/-! ### Decoding: words written out from 30_encoding.md R67 and V10 -/

theorem test_decode_enableIRQ : decode ⟨0x00000008#32, 0x00000003#32, 0xDEADBEEF#32, 0x00000001#32⟩ = .ok (.enableIRQ 3#32) := by
  decide
theorem test_decode_disableIRQ : decode ⟨0x00000001#32, 0x00000025#32, 0#32, 0#32⟩ = .ok (.disableIRQ 37#32) := by decide
theorem test_decode_setPendingIRQ : decode ⟨0x00000002#32, 0x00000040#32, 0#32, 0#32⟩ = .ok (.setPendingIRQ 64#32) := by decide
theorem test_decode_clearPendingIRQ : decode ⟨0x00000003#32, 0x00000060#32, 0#32, 0#32⟩ = .ok (.clearPendingIRQ 96#32) := by
  decide
theorem test_decode_getPendingIRQ : decode ⟨0x0000000C#32, 0x00000040#32, 0#32, 0#32⟩ = .ok (.getPendingIRQ 64#32 true) := by
  decide
theorem test_decode_setPriorityRaw : decode ⟨0x00000005#32, 0x0000000C#32, 0x000000FF#32, 0#32⟩ = .ok (.setPriorityRaw 12#32 255#32) := by
  decide
theorem test_decode_setPriorityGrouped :
    decode ⟨0x00000006#32, 0x0000000A#32, 0x00000007#32, 0x00000001#32⟩ = .ok (.setPriorityGrouped 10#32 7#32 1#32) := by
  decide
theorem test_decode_getPriority : decode ⟨0x00000007#32, 0x00000003#32, 0#32, 0#32⟩ = .ok (.getPriority 3#32 false) := by decide
theorem test_decode_rsv4 : decode ⟨0x00000010#32, 0#32, 0#32, 0#32⟩ = .error .reservedBits := by decide
theorem test_decode_rsv31 : decode ⟨0x80000002#32, 1#32, 0#32, 0#32⟩ = .error .reservedBits := by decide
theorem test_decode_rsvAll : decode ⟨0xFFFFFFF7#32, 0#32, 0#32, 0#32⟩ = .error .reservedBits := by decide

/-- The opcode table's `match` words, with every operand word zero (spec/opcode_table.json). -/
theorem test_decode_table :
    (List.range 8).map (decodeTableWord 32) =
      [some (.enableIRQ 0#32), some (.disableIRQ 0#32), some (.setPendingIRQ 0#32), some (.clearPendingIRQ 0#32),
       some (.getPendingIRQ 0#32 false), some (.setPriorityRaw 0#32 0#32), some (.setPriorityGrouped 0#32 0#32 0#32),
       some (.getPriority 0#32 false)] := by decide
/-- The operand words count on from the bits of `CTRL`. -/
theorem test_decode_operand_words :
    decodeTableWord 128 0x00000001000000070000000A00000006 = some (.setPriorityGrouped 10#32 7#32 1#32) := by decide

/-! ### Well-formedness: each check refuses an ill-formed term -/

theorem test_wf_request_rsv : Request.wellFormed ⟨0x00000010#32, 0#32, 0#32, 0#32⟩ = false := by decide
theorem test_wf_numIrq_zero : Config.numIrqLegal { cfg68 with numIrq := 0 } = false := by decide
theorem test_wf_numIrq_97 : Config.numIrqLegal { cfg68 with numIrq := 97 } = false := by decide
theorem test_wf_base_unaligned : Config.basesAligned { cfg68 with iserBase := 0xE000E102#32 } = false := by decide
theorem test_wf_base_high : Config.addressesFit { cfg68 with icprBase := 0xFFFFFFF8#32 } = false := by decide
theorem test_wf_ranges_overlap : Config.rangesDisjoint { cfg68 with icerBase := 0xE000E108#32 } = false := by decide
theorem test_wf_fitsWord : fitsWord (2 ^ 32) = false := by decide
theorem test_wf_text : TextReq.wellFormed (.setPriorityGrouped 0 0 (2 ^ 32)) = false := by decide
theorem test_wf_config_legal : cfg68.legal = true ∧ cfgFaith.legal = true ∧ cfg96.legal = true ∧ cfg1.legal = true ∧
    cfg5.legal = true := by decide
theorem test_wf_config_ill : Config.legal { cfg68 with numIrq := 97 } = false := by decide
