-- ==== Sys2Proof/Machine/Operations.lean ====
section
/-! DEFINITION. The host's side of a step (spec/44_exchange_sequencer.md R180): performing one host operation, taking
the next one, the scripts of spec/30_encoding.md R77, and what the host can read (spec/10_state.md R32). The
configuration is an argument of every operation and of the step (spec/00_scope.md R6, spec/10_state.md R33). -/

namespace Sys2Proof.Machine

/-- The meaning of an instruction in the unit of a configuration. In the unit of `mps` it is `exec`
(`exec_eq_runInstr`). -/
def runInstr (k : Config) (i : Instr) (s : State) : Answer :=
  match i with
  | .answer => runAnswer k s
  | .conc => runConc k s
  | .ident => runIdent k s
  | .engData => runEngData k s
  | .temp => runTemp k s
  | .pres => runPres k s
  | .relHum => runRelHum k s
  | .absHum => runAbsHum k s
  | .status => runStatus k s
  | .version => runVersion k s
  | .sensorInfo => runSensorInfo k s
  | .meas unit mode => runMeas k unit mode s
  | .shutdown => runShutdown k s

/-- Perform one host operation (R180). An ISSUE runs the instruction its operands decode to. -/
def perform (k : Config) (op : HostOp) (s : State) : Answer :=
  match op with
  | .issue id payload =>
    match decodeRequest k id payload with
    | .ok i => runInstr k i s
    | .error f => rejectIssue f s
  | .recv bytes => recv k bytes s
  | .ioError => ioError s
  | .reset => .next (resetUnit s)
  | .crcLoad seed => crcLoad seed s
  | .crcByte b => crcByte k b s
  | .crcRead => crcRead s

/-- The operations after the first RESET of a list, if it holds one. -/
def afterReset : List HostOp → Option (List HostOp)
  | [] => none
  | .reset :: rest => some rest
  | _ :: rest => afterReset rest

/-- The next operation of an unfaulted unit. Without one the unit waits, and nothing changes: it has no step of its own
that ends a wait (R189; log entry 15). -/
def serve (k : Config) (s : State) : Answer :=
  match s.inputs with
  | [] => .next s
  | op :: rest => perform k op (setInputs rest s)

/-- One step. In a faulted unit only RESET has a step (spec/60_exceptions.md R208): the operations before it do nothing
(spec/95_test_vectors.md P3; log entry 16). -/
def takeStep (k : Config) (s : State) : Answer :=
  match s.fault with
  | none => serve k s
  | some f =>
    match afterReset s.inputs with
    | some rest => .next (resetUnit (setInputs rest s))
    | none => .fault (.stuck f)

/-- Make the ISSUE of a request image the next operation. An image that stands for no ISSUE changes nothing. -/
def placeRequest (bytes : List Byte) (s : State) : State :=
  match issueOfImage bytes with
  | some op => setInputs (op :: s.inputs) s
  | none => s

/-- The ISSUE of an instruction (R181): the identifier of its command and its payload. -/
def issueOf (k : Config) (i : Instr) : HostOp := .issue (k.catalog (instrCommand i)).id (instrPayload i)

/-- The pseudo-operation `EXCHANGE` (spec/30_encoding.md R77). -/
def exchangeScript (k : Config) (i : Instr) (bytes : List Byte) : List HostOp := [issueOf k i, .recv bytes]

/-- The host's shutdown sequence (spec/60_exceptions.md R214): stop measuring, then shut down. -/
def shutdownScript (k : Config) (unit : Nibble) : List HostOp :=
  [issueOf k (.meas unit k.modeStopped), issueOf k .shutdown]

/-- The register-level form of `crc16` (spec/40_checksum_unit.md R97). -/
def crcScript (seed : Word) (bytes : List Byte) : List HostOp := .crcLoad seed :: bytes.map .crcByte ++ [.crcRead]

/-- What the host can read of the state (spec/10_state.md R32): phase, awaited count, result, fault. -/
def readable (s : State) : Phase × Nat × Result × Option UnitFault := (s.phase, s.rxExpected, s.result, s.fault)

/-- The derived output `cycle_update` for the last exchange (spec/43_command_variants.md R158). -/
def cycleOutput (k : Config) (s : State) : Option DWord :=
  match lookup k s.cmd with
  | .ok d => cycleUpdate d s.result
  | .error _ => none

end Sys2Proof.Machine
end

::::::

### About this task:
Give back exactly the lines of the listing above that run from the line with "match op with" to the line with "rest => afterReset rest", inclusive.

### Output:
  match op with
  | .issue id payload =>
    match decodeRequest k id payload with
    | .ok i => runInstr k i s
    | .error f => rejectIssue f s
  | .recv bytes => recv k bytes s
  | .ioError => ioError s
  | .reset => .next (resetUnit s)
  | .crcLoad seed => crcLoad seed s
  | .crcByte b => crcByte k b s
  | .crcRead => crcRead s

/-- The operations after the first RESET of a list, if it holds one. -/
def afterReset : List HostOp → Option (List HostOp)
  | [] => none
  | .reset :: rest => some rest
  | _ :: rest => afterReset rest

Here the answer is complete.